The Wetland Walkway, where I'd been up close and personal with a silent alligator in the marsh, is part of the Sabine National Wildlife Refuge. Its prime function is to preserve a large area of coastal wetlands for wintering and migrating waterfowl. The area is a stopover for two flight patterns across continental USA-the Mississippi and Central flyways. I found it amazing to gaze at birds I'd see in the not-to-distant future on Western Hemispheric Shorebird Reserve Network sites at home in Saskatchewan, several thousand miles north.
Also a major nursery for many estuarine-dependent marine species, the Sabine National Wildlife Refuge provides 124,511 acres of habitats varying between the four types of marshes: freshwater, intermediate, brackish, and salt water. Much shallower than swamps, the marsh areas abound in grasses that help stabilize the soil and avoid loss of land to erosion. The sun shining on the shallow water and mud provides a much warmer home for the alligator, so that rather than hiding out in a hole of thick mud, he comes out to sun himself throughout the winter season.
My hike at the Wetland Walkway also introduced me to a variety of intermediate marsh grasses that would be a jungle of vegetation during summer, but were a golden brown sea for my winter visit. These included the arrowhead, cordgrass, wiregrass, deer pea, water hyssop, and to me, amazing Roseau grass. The waters were full of life: brown shrimp, blue crab, gulf menhaden. My footsteps launched a flock of egrets into the sky, squawking their irritation.
A veritable department store strewn across the sand offered up colorful shells, whelks, conch, sharkseye, angelwings and cockles.
Journeying further along the Creole Nature Trail, Martin Beach opened up a whole new world of discovery. Waves lapped at the Gulf coast shore bringing with them a Santa's sack of surprises. A veritable department store strewn across the sand offered up colorful shells, whelks, conch, sharkseye, angelwings and cockles. Indeed an infant couldn't step on the beach without the crunch of crumbling treasures beneath his feet.
The most amazing find I made, however, was a large pod buried in the silky white sand. The seed pod, much to my surprise, came from the Amazon Rainforest and had drifted across the gulf. Dried brown strands of seaweed from the Caribbean's Sea of Sargasso rode in with the waves, like surfers in the sun, before being spread across the beach.

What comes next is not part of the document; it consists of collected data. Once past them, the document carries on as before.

-- ==== Sys2Proof/Machine/Operands.lean ====
section
/-!
DEFINITION. The operand forms of the vector slot: the effective mask (R103, R147), the faces of VT (R149), U = 1 (R99),
values of other threads (R150), and the per-lane execution that every vector instruction shares.
-/

namespace Sys2Proof.Machine

/-- The lanes a face qualifier leaves (R59, R256). -/
def fqMask (g : Group) (fq : FQ) : Word :=
  match fq with
  | .both => BitVec.allOnes 64
  | .fa => ~~~faceBMask g
  | .fb => faceBMask g

/-- The effective mask E (R103, R147), without the lanes that `rett.excl` removed for this word (R191). -/
def effMask (s : State) (m : MReg) (fq : FQ) : Word :=
  s.iss.mask &&& ~~~(cp s).excl &&& readM (cg s) m &&& fqMask (cg s) fq

/-- The lowest lane of a mask, 0 for an empty one. -/
def lowest (m : Word) : Nat := (lanesOf m).headD 0

/-- The lanes that an instruction of rows 0x00 to 0x05 writes: E, or with U = 1 every thread of the active mask (R99); none where E is empty
(R147). DEDUCED (notes/assumptions/26.md). -/
def writeMask (s : State) (m : MReg) (fq : FQ) : Word :=
  let e := effMask s m fq
  if s.iss.uniform && e != 0 then s.iss.mask &&& ~~~(cp s).excl else e

/-- The thread whose sources lane t's result comes from: the lane itself, or with U = 1 the lowest lane of the active
mask (R99). -/
def srcLane (s : State) (t : Nat) : Nat := if s.iss.uniform then lowest s.iss.mask else t

end Sys2Proof.Machine

namespace Sys2Proof

open Sys2Proof.Machine

/-- The face qualifier and registers of each form; a VT operation uses each lane's own face (R149). -/
def VUn.fq : VUn → FQ
  | .vr q _ _ => q
  | .vt _ _ _ _ => .both
def VUn.dst (g : Group) (t : Nat) : VUn → VReg
  | .vr _ d _ => d
  | .vt dA dB _ _ => if faceB g t then dB else dA
def VUn.srcA (g : Group) (t : Nat) : VUn → VReg
  | .vr _ _ a => a
  | .vt _ _ aA aB => if faceB g t then aB else aA

def VBin.fq : VBin → FQ
  | .vr q _ _ _ => q
  | .vt _ _ _ _ _ _ => .both
def VBin.dst (g : Group) (t : Nat) : VBin → VReg
  | .vr _ d _ _ => d
  | .vt dA dB _ _ _ _ => if faceB g t then dB else dA
def VBin.srcA (g : Group) (t : Nat) : VBin → VReg
  | .vr _ _ a _ => a
  | .vt _ _ aA aB _ _ => if faceB g t then aB else aA
def VBin.srcB (g : Group) (t : Nat) : VBin → VReg
  | .vr _ _ _ b => b
  | .vt _ _ _ _ bA bB => if faceB g t then bB else bA

def VTer.fq : VTer → FQ
  | .vr q _ _ _ _ => q
  | .vt _ _ _ _ _ _ => .both
def VTer.dst (g : Group) (t : Nat) : VTer → VReg
  | .vr _ d _ _ _ => d
  | .vt dA dB _ _ _ _ => if faceB g t then dB else dA
def VTer.srcA (g : Group) (t : Nat) : VTer → VReg
  | .vr _ _ a _ _ => a
  | .vt _ _ aA aB _ _ => if faceB g t then aB else aA
def VTer.srcB (g : Group) (t : Nat) : VTer → VReg
  | .vr _ _ _ b _ => b
  | .vt _ _ _ _ bA bB => if faceB g t then bB else bA
/-- The addend: vc, or in VT the destination of the lane's own face (R149). -/
def VTer.srcC (g : Group) (t : Nat) : VTer → VReg
  | .vr _ _ _ _ c => c
  | .vt dA dB _ _ _ _ => if faceB g t then dB else dA

end Sys2Proof

namespace Sys2Proof.Machine

/-- LANEVAL (R150). -/
def laneVal (g : Group) (j : Int) (r : VReg) (t : Nat) : Lane :=
  if j < 0 || 63 < j then readV g r t else if bit g.gone j.toNat then 0 else readV g r j.toNat

/-- Write a value per lane of a list. -/
def writeLanes (g : Group) (dst : Nat → VReg) (rs : List (Nat × Lane)) : Group :=
  rs.foldl (fun g r => writeV g (dst r.1) r.1 r.2) g

/-- Run `f` in every lane written: all sources are read before any lane writes (R35, R147); the flags are the OR over the
lanes (R81), or with U = 1 those of the one computation (R99). `f` gets the group before the instruction and the
source lane. -/
def perLane (s : State) (m : MReg) (fq : FQ) (dst : Group → Nat → VReg) (f : Group → Nat → Lane × Nat) : State :=
  let g := cg s
  let ls := lanesOf (writeMask s m fq)
  let rs := ls.map (fun t => (t, f g (srcLane s t)))
  let fl := flagsOf (rs.map (fun r => r.2))
  updCg s (fun g' => orFlags (writeLanes g' (dst g) (rs.map (fun r => (r.1, r.2.1)))) fl)

/-- One source. -/
def vecUn (s : State) (m : MReg) (o : VUn) (f : Nat → Lane × Nat) : State :=
  perLane s m o.fq (fun g t => o.dst g t) (fun g t => f (readV g (o.srcA g t) t).toNat)

/-- Two sources. -/
def vecBin (s : State) (m : MReg) (o : VBin) (f : Nat → Nat → Lane × Nat) : State :=
  perLane s m o.fq (fun g t => o.dst g t)
    (fun g t => f (readV g (o.srcA g t) t).toNat (readV g (o.srcB g t) t).toNat)

/-- Three sources. -/
def vecTer (s : State) (m : MReg) (o : VTer) (f : Nat → Nat → Nat → Lane × Nat) : State :=
  perLane s m o.fq (fun g t => o.dst g t)
    (fun g t => f (readV g (o.srcA g t) t).toNat (readV g (o.srcB g t) t).toNat (readV g (o.srcC g t) t).toNat)

/-- The immediate of the VI form under a type: sign-extended for `.i`, zero-extended otherwise (R104, R152). -/
def immVal (t : Ty) (i : BitVec 16) : Nat := if t.signed then (i.signExtend 32).toNat else i.toNat

/-- VI. -/
def vecImm (s : State) (m : MReg) (o : VImm) (t : Ty) (f : Nat → Nat → Lane × Nat) : State :=
  perLane s m o.fq (fun _ _ => o.vd) (fun g l => f (readV g o.va l).toNat (immVal t o.imm))

/-- Replace the bits of the lanes in `e` of a mask. -/
def mergeMask (old e new : Word) : Word := (old &&& ~~~e) ||| (new &&& e)

/-- A compare writes mD: bit t for each lane written (R99, R155). -/
def vecCmp (s : State) (m : MReg) (fq : FQ) (k : MReg) (f : Group → Nat → Bool × Nat) : State :=
  let g := cg s
  let e := writeMask s m fq
  let rs := (lanesOf e).map (fun t => (t, f g (srcLane s t)))
  let v := maskOf (fun t => rs.any (fun r => r.1 == t && r.2.1))
  let fl := flagsOf (rs.map (fun r => r.2))
  updCg s (fun g' => orFlags (writeM g' k (mergeMask (readM g' k) e v)) fl)

/-! ## Scalar operands -/

/-- Whether a condition holds of two numbers (R23, R130). -/
def condHolds (c : Cond) (x y : Int) : Bool :=
  match c with
  | .eq => x == y
  | .ne => x != y
  | .lt => decide (x < y)
  | .le => decide (x ≤ y)
  | .gt => decide (y < x)
  | .ge => decide (y ≤ x)

/-- COMPARE (R130): the low bits of the width, extended as Z says. -/
def compare (c : CmpCode) (a b : Word) : Bool :=
  let w := 8 * 2 ^ c.wid.toNat
  let x := bits a.toNat 0 w
  let y := bits b.toNat 0 w
  if c.z then condHolds c.cond x y else condHolds c.cond (signedBits w x) (signedBits w y)

/-- A shift count (R128). -/
def cntVal (s : State) : Cnt → Nat
  | .reg b => (rs s b).toNat % 64
  | .imm n => n.toNat

/-- imm32 sign-extended (R127). -/
def sext32 (i : BitVec 32) : Word := i.signExtend 64

/-- A scalar instruction with two register sources: s[sd] takes f of them (R123). -/
def scal2 (s : State) (d a b : SReg) (f : Word → Word → Word) : State := ws s d (f (rs s a) (rs s b))
/-- With one source. -/
def scal1 (s : State) (d a : SReg) (f : Word → Word) : State := ws s d (f (rs s a))

end Sys2Proof.Machine
end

The Creole Nature Trail is home to several beaches along the Gulf of Mexico, locally known as the "Cajun Riviera." The white sands of Rutherford Beach conjured images of children building castles, teens tossing frisbies, and parents lounging in the sun-of course only a Canadian like me would think of such things when the temperature was in the mid-60s. I yearned to try walking this Cajun Riviera the thirty-odd miles right to Texas.

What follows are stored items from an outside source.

-- ==== Sys2Proof/Machine/Boom.lean ====
section
/-!
DEFINITION. The Boom: the collective instructions at issue (R301, R302), how an operation advances through its messages
(R303, R304, R386), and how it fails (R305). Its events are in `Machine/BoomEvents.lean`.
-/

namespace Sys2Proof.Machine

def viaBoom (l : Launch) (c : Nat) : Via := { die := dieOf c, ident := idBoom (dieOf c), ctx := l.ctx, tag := l.tag }

/-! ## The collective table (R301, R380) -/

/-- Physical bytes read in pieces within 4 KiB. -/
def physReadGo (m : Master) (tag : Nat) : Nat → State → Nat → Nat → State × Res (List Byte)
  | 0, s, _, _ => (s, .ok [])
  | f + 1, s, pa, n =>
    if n = 0 then (s, .ok [])
    else
      let k := min n (4096 - pa % 4096)
      match physRead s m tag pa k with
      | (s, .error c) => (s, .error c)
      | (s, .ok b) =>
        match physReadGo m tag f s (pa + k) (n - k) with
        | (s, .error c) => (s, .error c)
        | (s, .ok r) => (s, .ok (b ++ r))

/-- The rank words of an entry, package in bits 27:16 and core in 15:0; none where it is not loaded. An entry whose P is above 4,096 (R89), or
whose rank words cannot be read, for which no rule names an outcome, counts as not loaded. DESIGN CHOICE (notes/assumptions/18.md). -/
def collRanks (s : State) (v : Via) (coll : Nat) : State × Option (List Nat) :=
  let e := regLE s (collBase coll) 64
  let p := bits e 0 16
  if p == 0 || decide (4096 < p) then (s, none)
  else
    match physReadGo v.master v.tag 6 s (bits e 64 64) (4 * p) with
    | (s, .error _) => (s, none)
    | (s, .ok b) => (s, some ((List.range p).map (fun i => bits (ofBytes b) (32 * i) 28)))

/-- The rank of a core of this package. -/
def rankOf (pt : Part) (ranks : List Nat) (c : Nat) : Option Nat := ranks.findIdx? (fun w => w == pt.package * 65536 + c)

/-- Whether a rank is a core of this package. -/
def rankHere (pt : Part) (ranks : List Nat) (r : Nat) : Bool := rankPkg ranks r == pt.package

/-- The accesses of an operation. -/
def byBoom (l : Launch) (o : BoomOp) : EngBy := { v := viaBoom l o.gid.core, core := o.gid.core, grp := o.gid.grp, id := o.id }

/-! ## Element forms -/

/-- What a collective works on: elements of `n` bytes, or QB blocks of width w. -/
inductive XForm
  | elem (n : Nat)
  | block (w : Nat)
  deriving DecidableEq, Repr

def xform : Instr → XForm
  | .xAllred _ _ ty w => if ty == .qb then .block w.toNat else .elem (ty.width / 8)
  | .xAllmax _ ty | .xBcast _ ty | .xGather _ ty => .elem (ty.width / 8)
  | _ => .elem 1

/-- Reductions pass along the chain; `x.bcast` and `x.gather` have a root. -/
def xRooted : Instr → Bool
  | .xBcast _ _ | .xGather _ _ => true
  | _ => false
def isBcast : Instr → Bool
  | .xBcast _ _ => true
  | _ => false

/-- Bytes of one unit of a phase's data (R386): an element; in phase 1 an exponent; in phase 2 the sixteen sums of a block;
in phase 3 a delivered block, its mantissas and then its exponent (notes/assumptions/18.md). -/
def unitBytes (o : BoomOp) (phase : Nat) : Nat :=
  match xform o.op with
  | .elem n => n
  | .block _ => if phase == 1 then 1 else if phase == 2 || o.outw == 0 then 64 else 2 * o.outw + 1

/-- Units in a segment, and segments of a phase. -/
def segUnits (o : BoomOp) (phase : Nat) : Nat :=
  match xform o.op with
  | .elem n => 8192 / n
  | .block _ => if phase == 1 then 8192 else 128
def segCount (o : BoomOp) (phase : Nat) : Nat := (o.count + segUnits o phase - 1) / segUnits o phase
/-- Bytes of segment n of a phase's whole data. -/
def segOf (o : BoomOp) (phase n : Nat) (b : List Byte) : List Byte :=
  let k := segUnits o phase * unitBytes o phase
  (b.drop (n * k)).take k

/-! ## The descriptor (R301) -/

def boomDesc (s : State) (a : SReg) : Nat := readLE (s.wg s.iss.gid.tag s.iss.gid.core).scratch (rs s a).toNat 64

/-- A descriptor field outside its range. DEDUCED (notes/assumptions/18.md). -/
def boomFieldBad (d : Nat) (i : Instr) (p : Nat) : Bool :=
  let outw := bits d 288 8
  let root := bits d 256 32
  let qb := match xform i with
    | .block _ => true
    | .elem _ => false
  bits d 448 64 != 0 || bits d 296 24 != 0 || bits d 16 16 != 0
  || !(outw == 0 || (qb && decide (2 ≤ outw) && decide (outw ≤ 8)))
  || (if xRooted i then decide (p ≤ root) else root != 0)

/-- The alignment of SRC and DST: that of an element. -/
def boomSrcAlign (i : Instr) : Nat :=
  match xform i with
  | .elem n => n
  | .block _ => 1
def boomDstAlign (d : Nat) (i : Instr) : Nat :=
  match xform i with
  | .elem n => n
  | .block _ => if bits d 288 8 == 0 then 4 else 1

/-- Helpers only: the command is suppressed (R63, R306). -/
def boomSuppressed (s : State) : Bool := s.iss.mask != 0 && liveActive s == 0

/-- Uncompleted Boom operations of a group (R301). -/
def boomLive (s : State) (gid : GId) : Nat := (s.boomOps.filter (fun o => o.gid == gid && !o.ended)).length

Nearly one-third of the population of the area along the trail, and in several other nearby parishes, are of Acadiana descent, or Cajuns. In fact, I had a great Cajun lunch along the route in the town of Cameron, at Stella's Restaurant. The crab cake appetizer was melt-in-your mouth delicious, while the gumbo was a great example of why Cajun cooking is a world-wide institution.

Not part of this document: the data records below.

/-- The dump and the partial-work table are written to the next slot, then its address to DMPNOTE (R359). The answer is the
table's address, 0 for none. The table is written where it has an entry, also one of a load or a store that was outstanding and then drained.
A write that faults is not performed. DESIGN CHOICE (notes/assumptions/14.md). -/
def writeDump (s : State) (l : Launch) : State × Word :=
  let b := dbgBase l.ctx
  let base := regLE s (b + 0x140) 8
  let cnt := regLE s (b + 0x148) 8 % 256
  let grp := dumps l
  if base == 0 || cnt == 0 || (grp.isNone && l.pwt.isEmpty) then (s, 0)
  else
    let v : Via := { die := dealerOf s l, ident := idDealer (dealerOf s l), ctx := l.ctx, tag := 0 }
    let idx := regLE s (b + 0x150) 8
    let slot := base + 0x20000 * (idx % cnt)
    let img := match grp with
      | some g => groupImage s g
      | none => []
    let img := img ++ List.replicate (0x8800 - img.length) 0
    let s := (virtWrite v s slot img).1
    let s := if l.pwt.isEmpty then s else (virtWrite v s (slot + 0x10000) (pwTable l)).1
    let s := putReg s (b + 0x150) 8 (idx + 1)
    let s := (virtWrite v s (regLE s (b + 0x158) 8) (toBytes 8 slot)).1
    (s, if l.pwt.isEmpty then 0 else BitVec.ofNat 64 (slot + 0x10000))

/-- Charges in the units of their budgets, rounded up. -/
def chargeUnits (l : Launch) : List Nat :=
  (List.range 4).map (fun k =>
    let c := l.charged.getD k 0
    if k == 3 then c else (c + 1023) / 1024)

/-- Bytes 24 to 63 of a completion record (R324, R338). CORE and GROUP of a status that no group has caused and that is no kill, an overrun or a
rejection, are 0xFFFF and 0xFF. DESIGN CHOICE (notes/assumptions/14.md). -/
def recordRest (l : Launch) (pwt : Word) : Nat :=
  let kill := l.status == none || l.status == some 0 || l.status == some 0x3F
  let (core, grp) := match kill, l.cause with
    | false, some g => (g.core, g.grp)
    | _, _ => (0xFFFF, 0xFF)
  ofBytes ((chargeUnits l).flatMap (fun x => toBytes 4 x) ++ toBytes 4 l.first ++ toBytes 2 core ++ toBytes 1 grp
    ++ toBytes 1 (bits l.flagsOr.toNat 0 6) ++ toBytes 8 l.xpc.toNat ++ toBytes 8 pwt.toNat)

/-- A core's sampler still follows a word of a launch (R357). -/
def sampleOf (tag : Nat) (c : Core) : Bool := c.sample.any (fun r => r.gid.tag == tag) || c.due.any (fun r => r.gid.tag == tag)

/-- A launch may complete: it is COMPLETING, since every workgroup has retired or since it was terminated, and its operations have drained;
no tagged word of it is still open (R357). -/
def mayComplete (s : State) (l : Launch) : Bool :=
  l.tag != 0 && s.cores.all (fun c => !sampleOf l.tag c.2) && l.state == .completing && l.cores.all (fun c => wgDrained s l.tag c)

/-- Everything of a launch leaves the cores. -/
def freeLaunch (s : State) (l : Launch) : State :=
  let s := l.cores.foldl (fun s c =>
    let s := giveUpLines s l.tag c
    let left := fun (s : State) => s.updCore c (fun x => { x with tag := 0, active := [], pending := [] })
    let s := if (s.core c).tag != l.tag then s else if coreFree s c then left s else stopFor (left s) c
    (groupsOf l c).foldl (fun s g => s.setGroup g .zero) (s.updWg l.tag c (fun _ => .zero))) s
  let rest := s.launches.filter (fun x => x.tag != l.tag)
  { s with launches := rest.map (fun x => if x.askedFor == l.tag then { x with askedFor := 0 } else x), boomOps := s.boomOps.filter (fun o => o.gid.tag != l.tag) }

/-- The queue's packet of a launch is completed. -/
def packetDone (q : Queue) (p : Packet → Bool) : Queue :=
  let q := { q with inflight := q.inflight.filter (fun x => !p x) }
  match q.state with
  | .hold => if q.inflight.any (fun x => x.b) then q else { q with state := if q.ri == q.wl then .idle else .active }
  | _ => q

/-- LAUNCH_COMPLETION: dump and table, then the completion record, then the signal; the launch's cores and tag are free. -/
def launchCompletion (s : State) (tag : Nat) : State :=
  let l := s.launch tag
  if !mayComplete s l then s
  else
    let status := l.status.getD 0
    let d := dealerOf s l
    let (s, pwt) := writeDump s l
    let s := notice s d l.ctx { kind := 1, tag := tag, status := status, base := l.queue, rest := recordRest { l with status := some status } pwt }
    let s := signalPacket s d l.ctx tag l.signal status l.queue
    let s := { s with queues := s.queues.map (fun x => (x.1, packetDone x.2 (fun p => p.typ == 1 && p.tag == tag))) }
    freeLaunch s l

def execLaunchCompletion (tag : Nat) (s : State) : Host.Outcome State Fault Refusal := .next (launchCompletion s tag)

end Sys2Proof.Machine
end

Leaving on the Cameron ferry, which crosses the Calcasieu Ship Channel connecting the Intracoastal Waterway to the Gulf, I was sad to think of the afternoon coming to an end. Tiny Cameron port is ranked around sixth in the nation in tons of seafood loaded annually. Indeed, my hands were itching to find some gear to pull in a supper of my own. The local favorite sport is catching crab onshore with a simple rod and string tied with bait, then netting the catch when it bites. Ah, I thought, what a way to spend the afternoon, never mind having a feast for the evening along with a nice big bowl of jambalaya, and pecan pie for dessert. Then I'd watch the sun drop over the Gulf of Mexico's sparkling waters and continue my way along the Creole Nature Trail, discovering more riches of Louisiana's Outback.